NOTE: A SCOBY should never be moldy or mushy or have dark spots. It should be a whitish color and should feel like fresh calamari. Store your SCOBY with 1 cup kombucha in an airtight jar in a cool, dark (but not refrigerated) place. The more often you brew your own kombucha, the more SCOBY babies you will have. Gift these in glass jars to friends or family so they can join in on the fun too!
CONCORD GRAPE
24 ounces First-Ferment Kombucha (page 88)
2 teaspoons Concord grape juice
SOUR CHERRY AND CRANBERRY
24 ounces First-Ferment Kombucha (page 88)
1 teaspoon sour cherry juice
1 tablespoon cranberries
LEMONGRASS GINGER
24 ounces First-Ferment Kombucha (page 88)
1 tablespoon freshly grated ginger
1 fresh lemongrass stem
A fresh green juice or smoothie either first thing in the morning or before a meal will give your body a natural boost and plenty of health benefits. This flood of raw nutrition—in the form of highly concentrated vitamins, minerals, and enzymes—quickly enters the bloodstream and allows your body to maximize all of the nutritional benefits. By drinking the juice and skipping the fiber, you’re also letting your gut temporarily rest and repair. Keeping a ratio of 80 percent vegetables to 20 percent fruit helps you avoid blood sugar spikes and helps maintain satiety. Making your own green juice gives you flexibility in taste and the benefit of optimal nutritional value, and it’s more cost effective, too! If you don’t have a juicer, blend the ingredients together and strain out the pulp, just as you would with nut milk.
CHOOSE YOUR FAVORITE COMBINATION |
BASE (3 cups) Apples Carrots Cucumbers Pineapple Watermelon |
VEGETABLES (1–2 pieces) Beets Celery Fennel |
LEAFY (4 cups) Chard Collards Kale Lettuce Spinach |
FRUIT (1–2 pieces) Apples Berries Grapefruit Grapes Kiwis Lemons Mangoes Oranges Pears |
ADDITIONS (¼ cup chopped) Fresh basil Fresh cilantro Freshly grated ginger Fresh mint Jalapeño peppers |
ROMAINE HOLIDAY
MAKES 2 SERVINGS (3 CUPS)
4 cups romaine lettuce, roughly chopped
2 green apples, peeled and roughly chopped
1 zucchini, peeled and roughly chopped
1 cup spinach, roughly chopped
¼ cup roughly chopped fresh basil
1 celery stalk, roughly chopped
½ lime, peeled and roughly chopped
METHOD
Extract the ingredients through a juicer. Serve.
Savory blends are really just smoothies without fruit. On the plane rides home to Hong Kong during holiday breaks in my college years, I’d often order a V8 vegetable and fruit drink for a good in-flight vitamin boost during those long-haul trips. Spicy drinks stimulate blood circulation and digestion.

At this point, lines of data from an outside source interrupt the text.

-- ==== Sys2Proof/Laws/State.lean ====
section
/-! SUPPORT. Laws/State.lean: one lemma per field of State and per update. -/

namespace Sys2Proof.Machine

variable (s : State)

@[simp] theorem State.setMem_mem (m : Memory) : (s.setMem m).mem = m := rfl
@[simp] theorem State.setMem_x (m : Memory) : (s.setMem m).x = s.x := rfl
@[simp] theorem State.setMem_I (m : Memory) : (s.setMem m).I = s.I := rfl
@[simp] theorem State.setMem_pc (m : Memory) : (s.setMem m).pc = s.pc := rfl
@[simp] theorem State.setMem_stack (m : Memory) : (s.setMem m).stack = s.stack := rfl
@[simp] theorem State.setMem_sp (m : Memory) : (s.setMem m).sp = s.sp := rfl
@[simp] theorem State.setMem_DT (m : Memory) : (s.setMem m).DT = s.DT := rfl
@[simp] theorem State.setMem_ST (m : Memory) : (s.setMem m).ST = s.ST := rfl
@[simp] theorem State.setMem_key (m : Memory) : (s.setMem m).key = s.key := rfl
@[simp] theorem State.setMem_disp (m : Memory) : (s.setMem m).disp = s.disp := rfl
@[simp] theorem State.setMem_wait (m : Memory) : (s.setMem m).wait = s.wait := rfl
@[simp] theorem State.setMem_fault (m : Memory) : (s.setMem m).fault = s.fault := rfl
@[simp] theorem State.setMem_injected (m : Memory) : (s.setMem m).injected = s.injected := rfl
@[simp] theorem State.setMem_drawCount (m : Memory) : (s.setMem m).drawCount = s.drawCount := rfl

@[simp] theorem State.setI_mem (v : Word) : (s.setI v).mem = s.mem := rfl
@[simp] theorem State.setI_x (v : Word) : (s.setI v).x = s.x := rfl
@[simp] theorem State.setI_I (v : Word) : (s.setI v).I = v := rfl
@[simp] theorem State.setI_pc (v : Word) : (s.setI v).pc = s.pc := rfl
@[simp] theorem State.setI_stack (v : Word) : (s.setI v).stack = s.stack := rfl
@[simp] theorem State.setI_sp (v : Word) : (s.setI v).sp = s.sp := rfl
@[simp] theorem State.setI_DT (v : Word) : (s.setI v).DT = s.DT := rfl
@[simp] theorem State.setI_ST (v : Word) : (s.setI v).ST = s.ST := rfl
@[simp] theorem State.setI_key (v : Word) : (s.setI v).key = s.key := rfl
@[simp] theorem State.setI_disp (v : Word) : (s.setI v).disp = s.disp := rfl
@[simp] theorem State.setI_wait (v : Word) : (s.setI v).wait = s.wait := rfl
@[simp] theorem State.setI_fault (v : Word) : (s.setI v).fault = s.fault := rfl
@[simp] theorem State.setI_injected (v : Word) : (s.setI v).injected = s.injected := rfl
@[simp] theorem State.setI_drawCount (v : Word) : (s.setI v).drawCount = s.drawCount := rfl

@[simp] theorem State.setPc_mem (v : Word) : (s.setPc v).mem = s.mem := rfl
@[simp] theorem State.setPc_x (v : Word) : (s.setPc v).x = s.x := rfl
@[simp] theorem State.setPc_I (v : Word) : (s.setPc v).I = s.I := rfl
@[simp] theorem State.setPc_pc (v : Word) : (s.setPc v).pc = v := rfl
@[simp] theorem State.setPc_stack (v : Word) : (s.setPc v).stack = s.stack := rfl
@[simp] theorem State.setPc_sp (v : Word) : (s.setPc v).sp = s.sp := rfl
@[simp] theorem State.setPc_DT (v : Word) : (s.setPc v).DT = s.DT := rfl
@[simp] theorem State.setPc_ST (v : Word) : (s.setPc v).ST = s.ST := rfl
@[simp] theorem State.setPc_key (v : Word) : (s.setPc v).key = s.key := rfl
@[simp] theorem State.setPc_disp (v : Word) : (s.setPc v).disp = s.disp := rfl
@[simp] theorem State.setPc_wait (v : Word) : (s.setPc v).wait = s.wait := rfl
@[simp] theorem State.setPc_fault (v : Word) : (s.setPc v).fault = s.fault := rfl
@[simp] theorem State.setPc_injected (v : Word) : (s.setPc v).injected = s.injected := rfl
@[simp] theorem State.setPc_drawCount (v : Word) : (s.setPc v).drawCount = s.drawCount := rfl

@[simp] theorem State.setDT_mem (v : Byte) : (s.setDT v).mem = s.mem := rfl
@[simp] theorem State.setDT_x (v : Byte) : (s.setDT v).x = s.x := rfl
@[simp] theorem State.setDT_I (v : Byte) : (s.setDT v).I = s.I := rfl
@[simp] theorem State.setDT_pc (v : Byte) : (s.setDT v).pc = s.pc := rfl
@[simp] theorem State.setDT_stack (v : Byte) : (s.setDT v).stack = s.stack := rfl
@[simp] theorem State.setDT_sp (v : Byte) : (s.setDT v).sp = s.sp := rfl
@[simp] theorem State.setDT_DT (v : Byte) : (s.setDT v).DT = v := rfl
@[simp] theorem State.setDT_ST (v : Byte) : (s.setDT v).ST = s.ST := rfl
@[simp] theorem State.setDT_key (v : Byte) : (s.setDT v).key = s.key := rfl
@[simp] theorem State.setDT_disp (v : Byte) : (s.setDT v).disp = s.disp := rfl
@[simp] theorem State.setDT_wait (v : Byte) : (s.setDT v).wait = s.wait := rfl
@[simp] theorem State.setDT_fault (v : Byte) : (s.setDT v).fault = s.fault := rfl
@[simp] theorem State.setDT_injected (v : Byte) : (s.setDT v).injected = s.injected := rfl
@[simp] theorem State.setDT_drawCount (v : Byte) : (s.setDT v).drawCount = s.drawCount := rfl

@[simp] theorem State.setST_mem (v : Byte) : (s.setST v).mem = s.mem := rfl
@[simp] theorem State.setST_x (v : Byte) : (s.setST v).x = s.x := rfl
@[simp] theorem State.setST_I (v : Byte) : (s.setST v).I = s.I := rfl
@[simp] theorem State.setST_pc (v : Byte) : (s.setST v).pc = s.pc := rfl
@[simp] theorem State.setST_stack (v : Byte) : (s.setST v).stack = s.stack := rfl
@[simp] theorem State.setST_sp (v : Byte) : (s.setST v).sp = s.sp := rfl
@[simp] theorem State.setST_DT (v : Byte) : (s.setST v).DT = s.DT := rfl
@[simp] theorem State.setST_ST (v : Byte) : (s.setST v).ST = v := rfl
@[simp] theorem State.setST_key (v : Byte) : (s.setST v).key = s.key := rfl
@[simp] theorem State.setST_disp (v : Byte) : (s.setST v).disp = s.disp := rfl
@[simp] theorem State.setST_wait (v : Byte) : (s.setST v).wait = s.wait := rfl
@[simp] theorem State.setST_fault (v : Byte) : (s.setST v).fault = s.fault := rfl
@[simp] theorem State.setST_injected (v : Byte) : (s.setST v).injected = s.injected := rfl
@[simp] theorem State.setST_drawCount (v : Byte) : (s.setST v).drawCount = s.drawCount := rfl

@[simp] theorem State.setDisp_mem (d : Display) : (s.setDisp d).mem = s.mem := rfl
@[simp] theorem State.setDisp_x (d : Display) : (s.setDisp d).x = s.x := rfl
@[simp] theorem State.setDisp_I (d : Display) : (s.setDisp d).I = s.I := rfl
@[simp] theorem State.setDisp_pc (d : Display) : (s.setDisp d).pc = s.pc := rfl
@[simp] theorem State.setDisp_stack (d : Display) : (s.setDisp d).stack = s.stack := rfl
@[simp] theorem State.setDisp_sp (d : Display) : (s.setDisp d).sp = s.sp := rfl
@[simp] theorem State.setDisp_DT (d : Display) : (s.setDisp d).DT = s.DT := rfl
@[simp] theorem State.setDisp_ST (d : Display) : (s.setDisp d).ST = s.ST := rfl
@[simp] theorem State.setDisp_key (d : Display) : (s.setDisp d).key = s.key := rfl
@[simp] theorem State.setDisp_disp (d : Display) : (s.setDisp d).disp = d := rfl
@[simp] theorem State.setDisp_wait (d : Display) : (s.setDisp d).wait = s.wait := rfl
@[simp] theorem State.setDisp_fault (d : Display) : (s.setDisp d).fault = s.fault := rfl
@[simp] theorem State.setDisp_injected (d : Display) : (s.setDisp d).injected = s.injected := rfl
@[simp] theorem State.setDisp_drawCount (d : Display) : (s.setDisp d).drawCount = s.drawCount := rfl

@[simp] theorem State.setWait_mem (v : Option Reg) : (s.setWait v).mem = s.mem := rfl
@[simp] theorem State.setWait_x (v : Option Reg) : (s.setWait v).x = s.x := rfl
@[simp] theorem State.setWait_I (v : Option Reg) : (s.setWait v).I = s.I := rfl
@[simp] theorem State.setWait_pc (v : Option Reg) : (s.setWait v).pc = s.pc := rfl
@[simp] theorem State.setWait_stack (v : Option Reg) : (s.setWait v).stack = s.stack := rfl
@[simp] theorem State.setWait_sp (v : Option Reg) : (s.setWait v).sp = s.sp := rfl
@[simp] theorem State.setWait_DT (v : Option Reg) : (s.setWait v).DT = s.DT := rfl
@[simp] theorem State.setWait_ST (v : Option Reg) : (s.setWait v).ST = s.ST := rfl
@[simp] theorem State.setWait_key (v : Option Reg) : (s.setWait v).key = s.key := rfl
@[simp] theorem State.setWait_disp (v : Option Reg) : (s.setWait v).disp = s.disp := rfl
@[simp] theorem State.setWait_wait (v : Option Reg) : (s.setWait v).wait = v := rfl
@[simp] theorem State.setWait_fault (v : Option Reg) : (s.setWait v).fault = s.fault := rfl
@[simp] theorem State.setWait_injected (v : Option Reg) : (s.setWait v).injected = s.injected := rfl
@[simp] theorem State.setWait_drawCount (v : Option Reg) : (s.setWait v).drawCount = s.drawCount := rfl

@[simp] theorem State.setFault_mem (v : Option FaultRecord) : (s.setFault v).mem = s.mem := rfl
@[simp] theorem State.setFault_x (v : Option FaultRecord) : (s.setFault v).x = s.x := rfl
@[simp] theorem State.setFault_I (v : Option FaultRecord) : (s.setFault v).I = s.I := rfl
@[simp] theorem State.setFault_pc (v : Option FaultRecord) : (s.setFault v).pc = s.pc := rfl
@[simp] theorem State.setFault_stack (v : Option FaultRecord) : (s.setFault v).stack = s.stack := rfl
@[simp] theorem State.setFault_sp (v : Option FaultRecord) : (s.setFault v).sp = s.sp := rfl
@[simp] theorem State.setFault_DT (v : Option FaultRecord) : (s.setFault v).DT = s.DT := rfl
@[simp] theorem State.setFault_ST (v : Option FaultRecord) : (s.setFault v).ST = s.ST := rfl
@[simp] theorem State.setFault_key (v : Option FaultRecord) : (s.setFault v).key = s.key := rfl
@[simp] theorem State.setFault_disp (v : Option FaultRecord) : (s.setFault v).disp = s.disp := rfl
@[simp] theorem State.setFault_wait (v : Option FaultRecord) : (s.setFault v).wait = s.wait := rfl
@[simp] theorem State.setFault_fault (v : Option FaultRecord) : (s.setFault v).fault = v := rfl
@[simp] theorem State.setFault_injected (v : Option FaultRecord) : (s.setFault v).injected = s.injected := rfl
@[simp] theorem State.setFault_drawCount (v : Option FaultRecord) : (s.setFault v).drawCount = s.drawCount := rfl

@[simp] theorem State.setKey_mem (k : Fin 16) (p : Bool) : (s.setKey k p).mem = s.mem := rfl
@[simp] theorem State.setKey_x (k : Fin 16) (p : Bool) : (s.setKey k p).x = s.x := rfl
@[simp] theorem State.setKey_I (k : Fin 16) (p : Bool) : (s.setKey k p).I = s.I := rfl
@[simp] theorem State.setKey_pc (k : Fin 16) (p : Bool) : (s.setKey k p).pc = s.pc := rfl
@[simp] theorem State.setKey_stack (k : Fin 16) (p : Bool) : (s.setKey k p).stack = s.stack := rfl
@[simp] theorem State.setKey_sp (k : Fin 16) (p : Bool) : (s.setKey k p).sp = s.sp := rfl
@[simp] theorem State.setKey_DT (k : Fin 16) (p : Bool) : (s.setKey k p).DT = s.DT := rfl
@[simp] theorem State.setKey_ST (k : Fin 16) (p : Bool) : (s.setKey k p).ST = s.ST := rfl
@[simp] theorem State.setKey_key (k : Fin 16) (p : Bool) : (s.setKey k p).key = s.key.set k.val p := rfl
@[simp] theorem State.setKey_disp (k : Fin 16) (p : Bool) : (s.setKey k p).disp = s.disp := rfl
@[simp] theorem State.setKey_wait (k : Fin 16) (p : Bool) : (s.setKey k p).wait = s.wait := rfl
@[simp] theorem State.setKey_fault (k : Fin 16) (p : Bool) : (s.setKey k p).fault = s.fault := rfl
@[simp] theorem State.setKey_injected (k : Fin 16) (p : Bool) : (s.setKey k p).injected = s.injected := rfl
@[simp] theorem State.setKey_drawCount (k : Fin 16) (p : Bool) : (s.setKey k p).drawCount = s.drawCount := rfl

@[simp] theorem State.setReg_mem (r : Reg) (v : Byte) : (s.setReg r v).mem = s.mem := rfl
@[simp] theorem State.setReg_x (r : Reg) (v : Byte) : (s.setReg r v).x = s.x.set r.val v := rfl
@[simp] theorem State.setReg_I (r : Reg) (v : Byte) : (s.setReg r v).I = s.I := rfl
@[simp] theorem State.setReg_pc (r : Reg) (v : Byte) : (s.setReg r v).pc = s.pc := rfl
@[simp] theorem State.setReg_stack (r : Reg) (v : Byte) : (s.setReg r v).stack = s.stack := rfl
@[simp] theorem State.setReg_sp (r : Reg) (v : Byte) : (s.setReg r v).sp = s.sp := rfl
@[simp] theorem State.setReg_DT (r : Reg) (v : Byte) : (s.setReg r v).DT = s.DT := rfl
@[simp] theorem State.setReg_ST (r : Reg) (v : Byte) : (s.setReg r v).ST = s.ST := rfl
@[simp] theorem State.setReg_key (r : Reg) (v : Byte) : (s.setReg r v).key = s.key := rfl
@[simp] theorem State.setReg_disp (r : Reg) (v : Byte) : (s.setReg r v).disp = s.disp := rfl
@[simp] theorem State.setReg_wait (r : Reg) (v : Byte) : (s.setReg r v).wait = s.wait := rfl
@[simp] theorem State.setReg_fault (r : Reg) (v : Byte) : (s.setReg r v).fault = s.fault := rfl
@[simp] theorem State.setReg_injected (r : Reg) (v : Byte) : (s.setReg r v).injected = s.injected := rfl
@[simp] theorem State.setReg_drawCount (r : Reg) (v : Byte) : (s.setReg r v).drawCount = s.drawCount := rfl

@[simp] theorem State.takeDraw_mem : (s.takeDraw).mem = s.mem := rfl
@[simp] theorem State.takeDraw_x : (s.takeDraw).x = s.x := rfl
@[simp] theorem State.takeDraw_I : (s.takeDraw).I = s.I := rfl
@[simp] theorem State.takeDraw_pc : (s.takeDraw).pc = s.pc := rfl
@[simp] theorem State.takeDraw_stack : (s.takeDraw).stack = s.stack := rfl
@[simp] theorem State.takeDraw_sp : (s.takeDraw).sp = s.sp := rfl
@[simp] theorem State.takeDraw_DT : (s.takeDraw).DT = s.DT := rfl
@[simp] theorem State.takeDraw_ST : (s.takeDraw).ST = s.ST := rfl
@[simp] theorem State.takeDraw_key : (s.takeDraw).key = s.key := rfl
@[simp] theorem State.takeDraw_disp : (s.takeDraw).disp = s.disp := rfl
@[simp] theorem State.takeDraw_wait : (s.takeDraw).wait = s.wait := rfl
@[simp] theorem State.takeDraw_fault : (s.takeDraw).fault = s.fault := rfl
@[simp] theorem State.takeDraw_injected : (s.takeDraw).injected = s.injected.tail := rfl
@[simp] theorem State.takeDraw_drawCount : (s.takeDraw).drawCount = s.drawCount + 1 := rfl

/-! Register reads through the updates. -/

@[simp] theorem State.reg_setMem (m : Memory) (q : Reg) : (s.setMem m).reg q = s.reg q := rfl
@[simp] theorem State.reg_setI (v : Word) (q : Reg) : (s.setI v).reg q = s.reg q := rfl
@[simp] theorem State.reg_setPc (v : Word) (q : Reg) : (s.setPc v).reg q = s.reg q := rfl
@[simp] theorem State.reg_setDT (v : Byte) (q : Reg) : (s.setDT v).reg q = s.reg q := rfl
@[simp] theorem State.reg_setST (v : Byte) (q : Reg) : (s.setST v).reg q = s.reg q := rfl
@[simp] theorem State.reg_setDisp (d : Display) (q : Reg) : (s.setDisp d).reg q = s.reg q := rfl
@[simp] theorem State.reg_setWait (v : Option Reg) (q : Reg) : (s.setWait v).reg q = s.reg q := rfl
@[simp] theorem State.reg_setFault (v : Option FaultRecord) (q : Reg) : (s.setFault v).reg q = s.reg q := rfl
@[simp] theorem State.reg_setKey (k : Fin 16) (p : Bool) (q : Reg) : (s.setKey k p).reg q = s.reg q := rfl
@[simp] theorem State.reg_takeDraw (q : Reg) : (s.takeDraw).reg q = s.reg q := rfl

theorem State.reg_setReg (r q : Reg) (v : Byte) : (s.setReg r v).reg q = if q = r then v else s.reg q := by
  simp only [State.reg, State.setReg, Vector.getElem_set, Fin.ext_iff, eq_comm]

@[simp] theorem State.reg_setReg_same (r : Reg) (v : Byte) : (s.setReg r v).reg r = v := by
  simp [State.reg_setReg]

theorem State.reg_setReg_other {r q : Reg} (v : Byte) (h : q ≠ r) : (s.setReg r v).reg q = s.reg q := by
  simp [State.reg_setReg, h]

end Sys2Proof.Machine
end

CHOOSE YOUR FAVORITE COMBINATION |
BASE (1–2 cups) Cucumbers Filtered water Tomatoes Watermelon |
THICKENERS (1 cup) Avocados (frozen) Butternut squash Cauliflower Pumpkin Sweet potatoes Zucchini (cooked) |
FLAVORS (½ cup) Beets Carrots Celery Cucumbers |
LEAFY (1 cup) Cabbage (½ cup) Kale Romaine Spinach Sweet potato leaves |
PROTEIN/FATS (1–2 tablespoons) Beans (cooked) Chia seeds Hemp seeds |
ADDITIONS (½ teaspoon–1 tablespoon) Chili peppers Fresh herbs Freshly grated ginger Garlic Onion Salt + freshly ground black pepper Spices |
SPICY MARY
MAKES 1 SERVING
3 tomatoes
1 cup cooked butternut squash
1 cup romaine lettuce
2 celery stalks
1 red chili pepper
1 tablespoon hemp seeds
½ golden beet, thinly sliced
Salt to taste
Freshly ground black pepper to taste
METHOD
Combine the tomatoes, butternut squash, romaine lettuce, 1 of the celery stalks, the chili pepper, hemp seeds, and almost all of the beet slices in a blender and blend until smooth. Season with the salt and black pepper and serve, garnished with the remaining celery stalk and beet slices.